Answer
The exact value of the expression is $1$.
Work Step by Step
The $\tan \left( -\frac{11\pi }{4} \right)$ lies in quadrant III.
Add $4\pi $ to $-\frac{11\pi }{4}$, to find a positive co-terminal angle less than $2\pi $.
$\begin{align}
& \alpha =\left( -\frac{11\pi }{4} \right)+4\pi \\
& =\frac{-11\pi +16\pi }{4} \\
& =\frac{5\pi }{4}
\end{align}$
The positive acute angle formed by the terminal side of $\theta $ and the x-axis is the reference angle ${\theta }'$.

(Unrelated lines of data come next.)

-- ==== Sys2Proof/Laws/State.lean ====
section
/-! SUPPORT. What each update of the state does to each field: one lemma per field per update, so that no later proof
unfolds a record update. Where an update leaves all of STATUS alone, one lemma says so. -/

namespace Sys2Proof.Machine

variable (s : State)

/-! `setCrc`. -/

@[simp] theorem State.setCrc_crc (v : Word) : (s.setCrc v).crc = v := rfl
@[simp] theorem State.setCrc_buf (v : Word) : (s.setCrc v).buf = s.buf := rfl
@[simp] theorem State.setCrc_out (v : Word) : (s.setCrc v).out = s.out := rfl
@[simp] theorem State.setCrc_excr (v : Word) : (s.setCrc v).excr = s.excr := rfl
@[simp] theorem State.setCrc_params (v : Word) : (s.setCrc v).params = s.params := rfl
@[simp] theorem State.setCrc_port (v : Word) : (s.setCrc v).port = s.port := rfl
@[simp] theorem State.setCrc_reads (v : Word) : (s.setCrc v).reads = s.reads := rfl
@[simp] theorem State.setCrc_status (v : Word) : (s.setCrc v).status = s.status := rfl

/-! `setOut`. -/

@[simp] theorem State.setOut_crc (v : Word) : (s.setOut v).crc = s.crc := rfl
@[simp] theorem State.setOut_buf (v : Word) : (s.setOut v).buf = s.buf := rfl
@[simp] theorem State.setOut_out (v : Word) : (s.setOut v).out = v := rfl
@[simp] theorem State.setOut_excr (v : Word) : (s.setOut v).excr = s.excr := rfl
@[simp] theorem State.setOut_params (v : Word) : (s.setOut v).params = s.params := rfl
@[simp] theorem State.setOut_port (v : Word) : (s.setOut v).port = s.port := rfl
@[simp] theorem State.setOut_reads (v : Word) : (s.setOut v).reads = s.reads := rfl
@[simp] theorem State.setOut_status (v : Word) : (s.setOut v).status = s.status := rfl

/-! `setDialect`. -/

@[simp] theorem State.setDialect_crc (d : Dialect) : (s.setDialect d).crc = s.crc := rfl
@[simp] theorem State.setDialect_buf (d : Dialect) : (s.setDialect d).buf = s.buf := rfl
@[simp] theorem State.setDialect_out (d : Dialect) : (s.setDialect d).out = s.out := rfl
@[simp] theorem State.setDialect_excr (d : Dialect) : (s.setDialect d).excr = s.excr := rfl
@[simp] theorem State.setDialect_params (d : Dialect) : (s.setDialect d).params = s.params := rfl
@[simp] theorem State.setDialect_port (d : Dialect) : (s.setDialect d).port = s.port := rfl
@[simp] theorem State.setDialect_reads (d : Dialect) : (s.setDialect d).reads = s.reads := rfl
@[simp] theorem State.setDialect_valid (d : Dialect) : (s.setDialect d).status.valid = s.status.valid := rfl
@[simp] theorem State.setDialect_dialect (d : Dialect) : (s.setDialect d).status.dialect = d := rfl
@[simp] theorem State.setDialect_exc (d : Dialect) : (s.setDialect d).status.exc = s.status.exc := rfl
@[simp] theorem State.setDialect_err (d : Dialect) : (s.setDialect d).status.err = s.status.err := rfl
@[simp] theorem State.setDialect_sticky (d : Dialect) : (s.setDialect d).status.sticky = s.status.sticky := rfl

/-! `setValid`. -/

@[simp] theorem State.setValid_crc (v : Bool) : (s.setValid v).crc = s.crc := rfl
@[simp] theorem State.setValid_buf (v : Bool) : (s.setValid v).buf = s.buf := rfl
@[simp] theorem State.setValid_out (v : Bool) : (s.setValid v).out = s.out := rfl
@[simp] theorem State.setValid_excr (v : Bool) : (s.setValid v).excr = s.excr := rfl
@[simp] theorem State.setValid_params (v : Bool) : (s.setValid v).params = s.params := rfl
@[simp] theorem State.setValid_port (v : Bool) : (s.setValid v).port = s.port := rfl
@[simp] theorem State.setValid_reads (v : Bool) : (s.setValid v).reads = s.reads := rfl
@[simp] theorem State.setValid_valid (v : Bool) : (s.setValid v).status.valid = v := rfl
@[simp] theorem State.setValid_dialect (v : Bool) : (s.setValid v).status.dialect = s.status.dialect := rfl
@[simp] theorem State.setValid_exc (v : Bool) : (s.setValid v).status.exc = s.status.exc := rfl
@[simp] theorem State.setValid_err (v : Bool) : (s.setValid v).status.err = s.status.err := rfl
@[simp] theorem State.setValid_sticky (v : Bool) : (s.setValid v).status.sticky = s.status.sticky := rfl

/-! `setExc`. -/

@[simp] theorem State.setExc_crc (b : Bool) (e : Excr) : (s.setExc b e).crc = s.crc := rfl
@[simp] theorem State.setExc_buf (b : Bool) (e : Excr) : (s.setExc b e).buf = s.buf := rfl
@[simp] theorem State.setExc_out (b : Bool) (e : Excr) : (s.setExc b e).out = s.out := rfl
@[simp] theorem State.setExc_excr (b : Bool) (e : Excr) : (s.setExc b e).excr = e := rfl
@[simp] theorem State.setExc_params (b : Bool) (e : Excr) : (s.setExc b e).params = s.params := rfl
@[simp] theorem State.setExc_port (b : Bool) (e : Excr) : (s.setExc b e).port = s.port := rfl
@[simp] theorem State.setExc_reads (b : Bool) (e : Excr) : (s.setExc b e).reads = s.reads := rfl
@[simp] theorem State.setExc_valid (b : Bool) (e : Excr) : (s.setExc b e).status.valid = s.status.valid := rfl
@[simp] theorem State.setExc_dialect (b : Bool) (e : Excr) : (s.setExc b e).status.dialect = s.status.dialect := rfl
@[simp] theorem State.setExc_exc (b : Bool) (e : Excr) : (s.setExc b e).status.exc = b := rfl
@[simp] theorem State.setExc_err (b : Bool) (e : Excr) : (s.setExc b e).status.err = s.status.err := rfl
@[simp] theorem State.setExc_sticky (b : Bool) (e : Excr) : (s.setExc b e).status.sticky = s.status.sticky := rfl

/-! `setErr`. -/

@[simp] theorem State.setErr_crc (c : BitVec 4) : (s.setErr c).crc = s.crc := rfl
@[simp] theorem State.setErr_buf (c : BitVec 4) : (s.setErr c).buf = s.buf := rfl
@[simp] theorem State.setErr_out (c : BitVec 4) : (s.setErr c).out = s.out := rfl
@[simp] theorem State.setErr_excr (c : BitVec 4) : (s.setErr c).excr = s.excr := rfl
@[simp] theorem State.setErr_params (c : BitVec 4) : (s.setErr c).params = s.params := rfl
@[simp] theorem State.setErr_port (c : BitVec 4) : (s.setErr c).port = s.port := rfl
@[simp] theorem State.setErr_reads (c : BitVec 4) : (s.setErr c).reads = s.reads := rfl
@[simp] theorem State.setErr_valid (c : BitVec 4) : (s.setErr c).status.valid = s.status.valid := rfl
@[simp] theorem State.setErr_dialect (c : BitVec 4) : (s.setErr c).status.dialect = s.status.dialect := rfl
@[simp] theorem State.setErr_exc (c : BitVec 4) : (s.setErr c).status.exc = s.status.exc := rfl
@[simp] theorem State.setErr_err (c : BitVec 4) : (s.setErr c).status.err = c := rfl
@[simp] theorem State.setErr_sticky (c : BitVec 4) : (s.setErr c).status.sticky = s.status.sticky := rfl

/-! `setSticky`. -/

@[simp] theorem State.setSticky_crc : s.setSticky.crc = s.crc := rfl
@[simp] theorem State.setSticky_buf : s.setSticky.buf = s.buf := rfl
@[simp] theorem State.setSticky_out : s.setSticky.out = s.out := rfl
@[simp] theorem State.setSticky_excr : s.setSticky.excr = s.excr := rfl
@[simp] theorem State.setSticky_params : s.setSticky.params = s.params := rfl
@[simp] theorem State.setSticky_port : s.setSticky.port = s.port := rfl
@[simp] theorem State.setSticky_reads : s.setSticky.reads = s.reads := rfl
@[simp] theorem State.setSticky_valid : s.setSticky.status.valid = s.status.valid := rfl
@[simp] theorem State.setSticky_dialect : s.setSticky.status.dialect = s.status.dialect := rfl
@[simp] theorem State.setSticky_exc : s.setSticky.status.exc = s.status.exc := rfl
@[simp] theorem State.setSticky_err : s.setSticky.status.err = s.status.err := rfl
@[simp] theorem State.setSticky_sticky : s.setSticky.status.sticky = true := rfl

/-! `replaceBuf`. -/

@[simp] theorem State.replaceBuf_crc (m : Memory) : (s.replaceBuf m).crc = s.crc := rfl
@[simp] theorem State.replaceBuf_buf (m : Memory) : (s.replaceBuf m).buf = m := rfl
@[simp] theorem State.replaceBuf_out (m : Memory) : (s.replaceBuf m).out = s.out := rfl
@[simp] theorem State.replaceBuf_excr (m : Memory) : (s.replaceBuf m).excr = Excr.none := rfl
@[simp] theorem State.replaceBuf_params (m : Memory) : (s.replaceBuf m).params = s.params := rfl
@[simp] theorem State.replaceBuf_port (m : Memory) : (s.replaceBuf m).port = s.port := rfl
@[simp] theorem State.replaceBuf_reads (m : Memory) : (s.replaceBuf m).reads = s.reads := rfl
@[simp] theorem State.replaceBuf_valid (m : Memory) : (s.replaceBuf m).status.valid = false := rfl
@[simp] theorem State.replaceBuf_dialect (m : Memory) : (s.replaceBuf m).status.dialect = s.status.dialect := rfl
@[simp] theorem State.replaceBuf_exc (m : Memory) : (s.replaceBuf m).status.exc = false := rfl
@[simp] theorem State.replaceBuf_err (m : Memory) : (s.replaceBuf m).status.err = s.status.err := rfl
@[simp] theorem State.replaceBuf_sticky (m : Memory) : (s.replaceBuf m).status.sticky = s.status.sticky := rfl

/-! `report`. -/

@[simp] theorem State.report_crc (d : Dialect) (c : Word) : (s.report d c).crc = s.crc := rfl
@[simp] theorem State.report_buf (d : Dialect) (c : Word) : (s.report d c).buf = s.buf := rfl
@[simp] theorem State.report_out (d : Dialect) (c : Word) : (s.report d c).out = packOut (render d c) := rfl
@[simp] theorem State.report_excr (d : Dialect) (c : Word) : (s.report d c).excr = s.excr := rfl
@[simp] theorem State.report_params (d : Dialect) (c : Word) : (s.report d c).params = s.params := rfl
@[simp] theorem State.report_port (d : Dialect) (c : Word) : (s.report d c).port = s.port := rfl
@[simp] theorem State.report_reads (d : Dialect) (c : Word) : (s.report d c).reads = s.reads := rfl
@[simp] theorem State.report_valid (d : Dialect) (c : Word) : (s.report d c).status.valid = s.status.valid := rfl
@[simp] theorem State.report_dialect (d : Dialect) (c : Word) : (s.report d c).status.dialect = d := rfl
@[simp] theorem State.report_exc (d : Dialect) (c : Word) : (s.report d c).status.exc = s.status.exc := rfl
@[simp] theorem State.report_err (d : Dialect) (c : Word) : (s.report d c).status.err = s.status.err := rfl
@[simp] theorem State.report_sticky (d : Dialect) (c : Word) : (s.report d c).status.sticky = s.status.sticky := rfl

/-! `hostRead`. -/

@[simp] theorem State.hostRead_crc (a : BitVec 3) : (s.hostRead a).crc = s.crc := rfl
@[simp] theorem State.hostRead_buf (a : BitVec 3) : (s.hostRead a).buf = s.buf := rfl
@[simp] theorem State.hostRead_out (a : BitVec 3) : (s.hostRead a).out = s.out := rfl
@[simp] theorem State.hostRead_excr (a : BitVec 3) : (s.hostRead a).excr = s.excr := rfl
@[simp] theorem State.hostRead_params (a : BitVec 3) : (s.hostRead a).params = s.params := rfl
@[simp] theorem State.hostRead_port (a : BitVec 3) : (s.hostRead a).port = s.port := rfl
@[simp] theorem State.hostRead_reads (a : BitVec 3) : (s.hostRead a).reads = s.reads ++ [s.readReg a] := rfl
@[simp] theorem State.hostRead_status (a : BitVec 3) : (s.hostRead a).status = s.status := rfl

/-! `issueNext`. -/

@[simp] theorem State.issueNext_crc (w : Word) : (s.issueNext w).crc = s.crc := rfl
@[simp] theorem State.issueNext_buf (w : Word) : (s.issueNext w).buf = s.buf := rfl
@[simp] theorem State.issueNext_out (w : Word) : (s.issueNext w).out = s.out := rfl
@[simp] theorem State.issueNext_excr (w : Word) : (s.issueNext w).excr = s.excr := rfl
@[simp] theorem State.issueNext_params (w : Word) : (s.issueNext w).params = s.params := rfl
@[simp] theorem State.issueNext_port (w : Word) : (s.issueNext w).port = .command w :: s.port := rfl
@[simp] theorem State.issueNext_reads (w : Word) : (s.issueNext w).reads = s.reads := rfl
@[simp] theorem State.issueNext_status (w : Word) : (s.issueNext w).status = s.status := rfl

/-! Reset (spec/10_state.md R36) and the state it leaves. -/

@[simp] theorem State.assertReset_crc : s.assertReset.crc = 0xFFFF#16 := rfl
@[simp] theorem State.assertReset_buf : s.assertReset.buf = [] := rfl
@[simp] theorem State.assertReset_out : s.assertReset.out = 0x0000#16 := rfl
@[simp] theorem State.assertReset_excr : s.assertReset.excr = Excr.none := rfl
@[simp] theorem State.assertReset_params : s.assertReset.params = s.params := rfl
@[simp] theorem State.assertReset_port : s.assertReset.port = s.port := rfl
@[simp] theorem State.assertReset_reads : s.assertReset.reads = s.reads := rfl
@[simp] theorem State.assertReset_valid : s.assertReset.status.valid = false := rfl
@[simp] theorem State.assertReset_dialect : s.assertReset.status.dialect = .standard := rfl
@[simp] theorem State.assertReset_exc : s.assertReset.status.exc = false := rfl
@[simp] theorem State.assertReset_err : s.assertReset.status.err = 0#4 := rfl
@[simp] theorem State.assertReset_sticky : s.assertReset.status.sticky = false := rfl

@[simp] theorem State.init_crc (p : Params) : (State.init p).crc = 0xFFFF#16 := rfl
@[simp] theorem State.init_buf (p : Params) : (State.init p).buf = [] := rfl
@[simp] theorem State.init_out (p : Params) : (State.init p).out = 0x0000#16 := rfl
@[simp] theorem State.init_excr (p : Params) : (State.init p).excr = Excr.none := rfl
@[simp] theorem State.init_params (p : Params) : (State.init p).params = p := rfl
@[simp] theorem State.init_port (p : Params) : (State.init p).port = [] := rfl
@[simp] theorem State.init_reads (p : Params) : (State.init p).reads = [] := rfl
@[simp] theorem State.init_valid (p : Params) : (State.init p).status.valid = false := rfl
@[simp] theorem State.init_dialect (p : Params) : (State.init p).status.dialect = .standard := rfl
@[simp] theorem State.init_exc (p : Params) : (State.init p).status.exc = false := rfl
@[simp] theorem State.init_err (p : Params) : (State.init p).status.err = 0#4 := rfl
@[simp] theorem State.init_sticky (p : Params) : (State.init p).status.sticky = false := rfl

end Sys2Proof.Machine
end

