-- ==== Sys2Proof/Laws/PerInstr.lean ====
section
/-! SUPPORT. Statements about every command, one lemma per constructor. Family TableRow: the word of a command fits its
row of spec/opcode_table.json. -/

namespace Sys2Proof

/-- The command's word under its row's mask is its row's match. -/
abbrev Laws.TableRow.Statement (i : Instr) : Prop := encode i &&& i.rowMask = i.rowMatch

theorem Laws.TableRow.crcInit : Laws.TableRow.Statement .crcInit := by decide
theorem Laws.TableRow.crcFeed (b : Byte) : Laws.TableRow.Statement (.crcFeed b) := by
  revert b; decide
theorem Laws.TableRow.crcRstd : Laws.TableRow.Statement .crcRstd := by decide
theorem Laws.TableRow.crcRvnd : Laws.TableRow.Statement .crcRvnd := by decide
theorem Laws.TableRow.frmClear : Laws.TableRow.Statement .frmClear := by decide
theorem Laws.TableRow.frmPush (b : Byte) : Laws.TableRow.Statement (.frmPush b) := by
  revert b; decide
theorem Laws.TableRow.frmRead (i : Byte) : Laws.TableRow.Statement (.frmRead i) := by
  revert i; decide
theorem Laws.TableRow.frmEncode : Laws.TableRow.Statement .frmEncode := by decide
theorem Laws.TableRow.frmValidate : Laws.TableRow.Statement .frmValidate := by decide
theorem Laws.TableRow.frmClassify : Laws.TableRow.Statement .frmClassify := by decide

end Sys2Proof
end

Since, $\frac{5\pi }{4}$ angle lies in quadrant III, subtract $\pi $ from $\frac{5\pi }{4}$ to find the reference angle.
$\begin{align}
& \theta '=\frac{5\pi }{4}-\pi \\
& =\frac{5\pi -\pi }{4} \\
& =\frac{\pi }{4}
\end{align}$
The reference angle of $-\frac{11\pi }{4}$ is $\frac{\pi }{4}$.
The function value of the reference angle is
$\tan \frac{\pi }{4}=1$
The angle $-\frac{11\pi }{4}$ is in quadrant III and the tangent function is positive in quadrant III.
Therefore,
$\tan \left( -\frac{11\pi }{4} \right)=\tan \frac{\pi }{4}$
Substitute $1$ for $\tan \frac{\pi }{4}$.
$\tan \left( -\frac{11\pi }{4} \right)=1$
The exact value of the expression is $1$.